The S&P 500 came within less than a half point of its 200-day moving average -- a line the bulls have been able to hold since last September. Technical analysts monitor that level as an indication of the long-term trend, and a consistent close below it could trigger more selling.
"We're at key support levels for everything, including the S&P," Ilczyszyn said.
Sources with knowledge of the talks told Reuters that Greece has won the consent of a team of European Union and International Monetary Fund inspectors for its new five-year austerity plan after committing to an additional round of tax increases and spending cuts.
The Dow Jones industrial average (.DJI) dropped 59.67 points, or 0.49 percent, to 12,050.00 at the close. The Standard & Poor's 500 Index (.SPX) lost 3.64 points, or 0.28 percent, to 1,283.50. But the Nasdaq Composite Index (.IXIC) gained 17.56 points, or 0.66 percent, to 2,686.75.
Earlier in the day, markets had sold off as oil's slide to a four-month low triggered declines in a fragile market after Federal Reserve Chairman Ben Bernanke's comments about a slowing economic recovery a day earlier.
Skepticism remained despite the Greek deal as details were not yet known and any agreement would still have to win a vote in Parliament.
"When it's 3 o'clock on a Thursday afternoon and short-sellers see that (Greece deal) headline, they cover first and ask questions later," said Peter Boockvar, equity strategist at Miller Tabak & Co in New York.
He said since there is already a plan awaiting a vote, the difference could be a change in terms that could make it easier to pass in the Athens Parliament next week.
U.S. August crude oil futures settled at $91.02 a barrel, down $4.39, after the International Energy Agency said it will release 60 million barrels of oil from strategic stockpiles.

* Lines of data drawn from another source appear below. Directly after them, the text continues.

/-- Band 5 is forced on every stack, or forced no longer (R345, R632). -/
def State.bandsForced (s : State) (on : Bool) : State :=
  (List.range 4).foldl (fun s k =>
    if on then (s.setRf (rHbcTemp k) fHbcTempForced 1).setRf (rHbcTemp k) fHbcTempBand 5
    else if s.rb (rHbcTemp k) fHbcTempValid && s.mode != 7 then s.setRf (rHbcTemp k) fHbcTempForced 0 else s) s

/-- What entry to mode `t` from mode `m` does besides CUS.MODE (R314, R347, R620, R630, R634). -/
def State.entry (s : State) (m t : Nat) : State :=
  let s := match t with
    | 4 | 5 | 6 => (s.showPair (modePair t)).setCus { s.cus with base := t }
    | 7 | 11 => s
    | _ => s.showPair 0
  let s := if t = 4 ∨ t = 5 ∨ t = 6 then (if m = 3 then s.setRepMode (modePair t) else s)
    else if t = 7 ∨ t = 11 then s else s.endHandover
  let s := match t with
    | 7 => s.setRf rCusMode fCusModeEntry s.cus.base
    | 11 => s.setRf rCusMode fCusModeEntry m
    | _ => s
  let s := if m = 7 ∧ !s.rb rPwrRstat fPwrRstatActive then s.bandsForced false else s
  let s := s.settleAll
  let s := if t = 8 then
      let stop (s : State) (q : Nat) : State :=
        match s.head q with | some x => if x.run.reprised then s.suspend q 5 else s | none => s
      (stop (stop s 0) 1).parkAll
    else s
  let pause (s : State) (b : Bool) : State :=
    (List.range 7).foldl (fun s i => (s.setCal (i + 1) { s.cal (i + 1) with paused := b }).calReport (i + 1)) s
  let s := if t = 8 then pause s true else if m = 8 ∧ t = 3 then pause s false else s
  let s := if t = 8 then s.encoresEnd else s
  let s := s.applyDomains
  if t = 3 then
    let s := s.setCus { s.cus with proofs := [0, 1, 2, 3, 4], tested := [], rehAt := s.time }
    let s := (List.range 5).foldl (fun s k =>
      (s.setRf (rRepCstat k) fRepCstatPeriodic 0).setRf (rRepProofrep k) fRepProofrepDone 0) s
    let n := s.rf rCusMode fCusModeCount
    (List.range 4).foldl (fun s k => s.rehearseHbm n k) s
  else s

/-- The transition to `t` ends: CUS.MODE, the entry, channel 250 (R621). -/
def State.arriveMode (s : State) (t : Nat) : State :=
  let m := s.mode
  let a := rCusMode
  let s := ((s.setRf a fCusModePrev m).setRf a fCusModeMode t).setRf a fCusModeTransit 0
  let s := (s.addRf a fCusModeCount 1).setCus { s.cus with
    target := none
    callEnd := if m = 2 then s.time else s.cus.callEnd }
  (s.entry m t).fire 250

/-! ### Pairing requests (R310 to R312) -/

/-- Every engine has changed: channel 248 fires and the transition among Paired, Mixed and Split ends (R312, R621). -/
def State.pairDone (s : State) : State :=
  if s.rb rRepMstat fRepMstatHandover && s.rf rRepMstat fRepMstatEngpend == 0 then
    let s := { s.setRf rRepMstat fRepMstatHandover 0 with engPair := [] }.fire 248
    match s.cus.target with
    | some t => if precedence t = 4 ∧ 4 ≤ t ∧ t ≤ 6 then s.arriveMode t else s
    | none => s
  else s

/-- Engine `e` changes to the new pairing once it has reached an order boundary (R312). -/
def State.pairStep (s : State) (e : Nat) : State :=
  if s.qBusy (2 * e) || s.qBusy (2 * e + 1) then s
  else { s.setReg rRepMstat ((s.reg rRepMstat).setBit (3 + e) false) with engPair := s.engPair.erase e }

/-- An accepted request: engines whose order is in flight keep their pairing until they have changed. -/
def State.handover (s : State) (r : Nat) : State :=
  let old := (List.range 16).map fun e => (e, s.pairOf e)
  let s := old.foldl (fun s x =>
    if s.qBusy (2 * x.1) || s.qBusy (2 * x.1 + 1) then
      { s.setReg rRepMstat ((s.reg rRepMstat).setBit (3 + x.1) true) with
        engPair := Tab.set natDefault s.engPair x.1 x.2 }
    else { s.setReg rRepMstat ((s.reg rRepMstat).setBit (3 + x.1) false) with engPair := s.engPair.erase x.1 }) s
  let s := (s.showPair r).setRf rRepMstat fRepMstatHandover 1
  (s.begin (pairModeOf r)).pairDone

/-- A pairing request is taken (R310, R311): refused with BADMODE or NOPROOF, or accepted, with `store` writing REP.MODE. -/
def State.pairRequest (s : State) (r : Nat) (store : State → State) : State :=
  let old := (s.reg rRepMode).toNat
  let newly := (r % 2 == 1 && old % 2 == 0) || (r / 2 % 2 == 1 && old / 2 % 2 == 0)
  if s.mode ≠ 4 ∧ s.mode ≠ 5 ∧ s.mode ≠ 6 then s.flt (Flt.plain .rep 0 4)
  else if newly && !s.proofOk then s.flt (Flt.plain .rep 0 3)
  else (store s).handover r

/-- A write of REP.MODE that asks for pairing `r` (R310, R312, R622): it waits while another transition runs, and replaces
the target of a hand-over. -/
def State.repModeWrite (s : State) (r : Nat) (store : State → State) : State :=
  if s.cus.target.isSome && !s.rb rRepMstat fRepMstatHandover then s.setCus { s.cus with repReq := some r }
  else s.pairRequest r store

/-! ### What restrains (R632) -/

/-- Has the sensor a reading (0 to 15 die, 16 to 19 stacks): its value, none for an invalid one? -/
def State.reading (s : State) (i : Nat) : Option (Option Int) :=
  if s.cus.invalid.contains i then some none
  else if i < 16 then
    (if s.rb (rPwrTemp i) fPwrTempValid then some (some (toSigned 9 (s.rf (rPwrTemp i) fPwrTempTemp))) else none)
  else if s.rb (rHbcTemp (i - 16)) fHbcTempValid then some (some (toSigned 9 (s.rf (rHbcTemp (i - 16)) fHbcTempTemp)))
  else none

def State.trip (s : State) : Int := (s.rf rPwrRestrain fPwrRestrainTrip : Nat)

/-- Is a reading at or above TRIP, an invalid one counted so? -/
def State.tripped (s : State) (i : Nat) : Bool :=
  match s.reading i with | some (some t) => decide (s.trip ≤ t) | some none => true | none => false

/-- THERM_N is low and counts. -/
def State.thermTrip (s : State) : Bool := !s.cus.thermN && s.rb rPwrRestrain fPwrRestrainThermen

/-- VDD_CORE has been read. -/
def State.coreRead (s : State) : Bool := (s.reading 0).isSome

/-- The restraint triggers that hold, as PWR.RSTAT.CAUSE codes them. -/
def State.restraintCause (s : State) : Nat :=
  ((List.range 16).any s.tripped).toNat + 2 * ((List.range 4).any fun k => s.tripped (16 + k)).toNat +
  4 * (s.coreRead && decide (s.rf rPwrVcore fPwrVcoreMv < s.rf rPwrRestrain fPwrRestrainVtrip)).toNat + 8 * s.thermTrip.toNat

/-! ### Waiting triggers (R622) -/

/-- A waiting trigger is taken, unless a transition has begun. -/
def State.takeIf (s : State) (on : Bool) (clear : CusSt → CusSt) (how : Trig) (t : Nat) : State :=
  if s.cus.target.isSome || !on then s else (s.setCus (clear s.cus)).trigger how t

/-- The waiting triggers in their order; a restraint trigger that still holds, or a restraint that has ended meanwhile, comes
last. -/
def State.takeTriggers (s : State) : State :=
  let s := s.takeIf s.cus.waitPfail (fun c => { c with waitPfail := false }) .pfail 10
  let s := s.takeIf s.cus.waitReset (fun c => { c with waitReset := false }) .reset 1
  let s := s.takeIf s.cus.waitCurtain (fun c => { c with waitCurtain := false }) .curtain 9
  let s := s.takeIf s.cus.request.isSome (fun c => { c with request := none }) .modectl (s.cus.request.getD 0)
  let s := match s.cus.target, s.cus.repReq with
    | none, some r => (s.setCus { s.cus with repReq := none }).pairRequest r (fun s => s.setRepMode r)
    | _, _ => s
  let s := s.takeIf (s.restraintCause != 0) id .restrain 7
  s.takeIf (!s.rb rPwrRstat fPwrRstatActive) id .relax s.cus.base

/-- The transition that runs ends, and what waited is taken. -/
def State.modeComplete (s : State) : State :=
  match s.cus.target with
  | some t => if s.rb rRepMstat fRepMstatHandover && precedence t == 4 && decide (4 ≤ t ∧ t ≤ 6) && s.mode != 3 && s.mode != 7
      && s.mode != 11 then s else (s.arriveMode t).takeTriggers
  | none => s

/-- ENGINE_PAIRING_CHANGE (R312). -/
def State.enginePairing (s : State) (e : Nat) : State :=
  if s.rb rRepMstat fRepMstatHandover then ((s.pairStep e).pairDone).takeTriggers else s

/-- A write of CUS.MODECTL with GO (R622, R650). -/
def State.modectl (s : State) (t : Nat) : State := s.trigger .modectl t

/-- Has everything that Rehearsal runs finished: the full proofs, the self-test of every powered resource and the profiling and
repair of every stack, which waits for the stack to come up, or the 5 s in which they can be made (R347, R353, R630, R631;
log entry 91)? -/
def State.rehearsed (s : State) : Bool :=
  s.cus.proofs.isEmpty && (decide (s.cus.rehAt + 5000000 ≤ s.time) ||
    ((List.range 4).all (fun k => s.ready (24 + k)) &&
      testPlan.all fun i => !s.domOn (resDomain i) || s.cus.tested.contains i))

/-- REHEARSAL_END (R631). -/
def State.rehearsalEnd (s : State) : State :=
  if s.mode ≠ 3 ∨ !s.rehearsed ∨ s.cus.target.isSome then s
  else
    let t := s.rf rCusModectl fCusModectlAfter
    if (t = 4 ∨ t = 5) ∧ !s.proofOk then
      let s := s.raise (cusFlt 2 0)
      if s.rb rCusCurtpol fCusCurtpolRehfail then s.trigger .curtain 9 else (s.arriveMode 6).takeTriggers
    else (s.arriveMode t).takeTriggers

The slide in the price of oil was exacerbated by a 0.7 percent climb in the U.S. Dollar Index (.DXY), which tracks the greenback's performance against a basket of major currencies. In times of stress, the flight to safety that pushes the dollar higher makes oil more expensive, further sapping demand for crude and other commodities priced in dollars.
Giving some support to the market, tumbling oil prices lifted an index of airlines' stocks (.XAL) by 2.4 percent.

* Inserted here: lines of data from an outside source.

-- ==== Sys2Proof/Machine/CmdArchive.lean ====
section
/-!
DEFINITION. The commands of the archive (12).
-/
namespace Sys2Proof.Machine

/-- RECORD_OPEN (R511). -/
def execRecordOpen (e : BitVec 4) (w : World) (s : State) : Host.Outcome State Fault Refusal :=
  .next (s.recordOpen (qOf e.toNat w))

/-- FOLIO_PROGRAM_DONE (R502). -/
def execFolioProgramDone (w : World) (target : BitVec 6) (upTo : Nat) (pass : Bool) 
    (s : State) : Host.Outcome State Fault Refusal :=
  .next (s.folioDone w.idx target.toNat upTo pass)

/-- ERASE_DONE (R502). -/
def execEraseDone (target : BitVec 6) (pass : Bool) (s : State) : Host.Outcome State Fault Refusal :=
  .next (s.eraseDone target.toNat pass)

/-- NAND_READ_DONE (R501). -/
def execNandReadDone (w : World) (target : BitVec 6) (pos : Nat) (stage : NandStage) 
    (s : State) : Host.Outcome State Fault Refusal :=
  .next (s.nandRead w.idx target.toNat pos stage)

/-- COLOPHON_TIMER (R509). -/
def execColophonTimer (s : State) : Host.Outcome State Fault Refusal := .next s.colophonTimer

/-- COLOPHON_PAGE_PROGRAMMED (R510). -/
def execColophonPageProgrammed (w : World) (pass : Bool) (s : State) : Host.Outcome State Fault Refusal :=
  .next (s.colophonDone w.idx pass)

/-- FOLIO_AGE_EXPIRY (R502). -/
def execFolioAgeExpiry (w : World) (target : BitVec 6) (pos : Nat) (s : State) : Host.Outcome State Fault Refusal :=
  .next (s.folioAge w.idx target.toNat pos)

/-- RETENTION (R502). -/
def execRetentionLate (w : World) (target : BitVec 6) (pos : Nat) (s : State) : Host.Outcome State Fault Refusal :=
  .next (s.retentionLate w.idx target.toNat pos)

/-- MAP_CHECKPOINT (R503). -/
def execMapCheckpoint (s : State) : Host.Outcome State Fault Refusal := .next s.mapCheckpoint

/-- ARC_WAIT_LIMIT (R518). -/
def execArcWaitLimit (e : BitVec 4) (w : World) (s : State) : Host.Outcome State Fault Refusal :=
  .next (s.arcWaitLimit (qOf e.toNat w))

/-- ARC_RELEASE (R522). -/
def execArcRelease (m : Master) (w : World) (below : BitVec 47) (s : State) : Host.Outcome State Fault Refusal :=
  .next (s.write m (rArcRelease w.idx) (below.zeroExtend 64))

/-- ARC_AUDIT (R523). -/
def execArcAudit (m : Master) (count : BitVec 32) (unit : BitVec 3) (s : State) : Host.Outcome State Fault Refusal :=
  .next (s.write m rArcAudit (BitVec.ofNat 64 (count.toNat + 2 ^ 32 * unit.toNat + 2 ^ 40)))

/-- AUDIT_END (R523). -/
def execAuditEnd (s : State) : Host.Outcome State Fault Refusal := .next s.auditEnd

/-- BOOTCTL (R530). -/
def execBootctl (m : Master) (length : BitVec 23) (copy : Bool) (s : State) : Host.Outcome State Fault Refusal :=
  .next (s.write m rArcBootctl (BitVec.ofNat 64 (length.toNat + 2 ^ 23 * copy.toNat + 2 ^ 24)))

/-- BOOT_STORE_DONE (R530). -/
def execBootStoreDone (pass : Bool) (s : State) : Host.Outcome State Fault Refusal := .next (s.bootStoreDone pass)

/-- ARCHIVE_RECOVERY (R524). -/
def execArchiveRecovery (s : State) : Host.Outcome State Fault Refusal := .next s.arcRecovery

/-- RECOVERY_DONE (R525). -/
def execRecoveryDone (ms : BitVec 16) (s : State) : Host.Outcome State Fault Refusal :=
  .next (s.arcRecovered ms.toNat)

/-- FLUSH_FINAL_COLOPHON (R526). -/
def execFlushFinalColophon (s : State) : Host.Outcome State Fault Refusal := .next s.flushFinal

/-- FLUSH_END (R526). -/
def execFlushEnd (s : State) : Host.Outcome State Fault Refusal := .next s.flushEnd

end Sys2Proof.Machine
end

Bets that lower prices at the pump will open consumer's wallets boosted the S&P retail sector index (.RLX) by 1.4 percent.
The S&P 500's bounce off its 200-day moving average was the second in a week. Last Thursday, a brush with that level enticed buyers and the benchmark index closed in the black for the day. The 200-day moving average now coincides with the 2010 intraday high of 1,262.60, giving it extra technical support.
"What it means is that if you do momentum trading, you can place bets, and a lot of big money is doing momentum trading," said George Feiger, CEO of Contango Capital Advisors in San Francisco.
"But the big picture story remains the same. We are looking at small growth and very small return in equities for the coming years."
His view differs from the median of 46 equity strategists surveyed in the last week, which showed an expectation of an 11 percent gain in the S&P 500 for the year, which would take it to 1,400.
On the economic front, U.S. claims for unemployment benefits rose more than expected last week, suggesting little improvement in the labor market. Other data showed sales of new homes fell in May.
About 8.2 billion shares traded on the New York Stock Exchange, NYSE Amex and Nasdaq, above the average so far this year of 7.57 billion. Volume got a late boost after the Greece headlines.
Declining stocks outnumbered advancing ones on the NYSE by a ratio of more than 4 to 3. On the Nasdaq, the opposite trend prevailed: About seven stocks rose for every six that fell.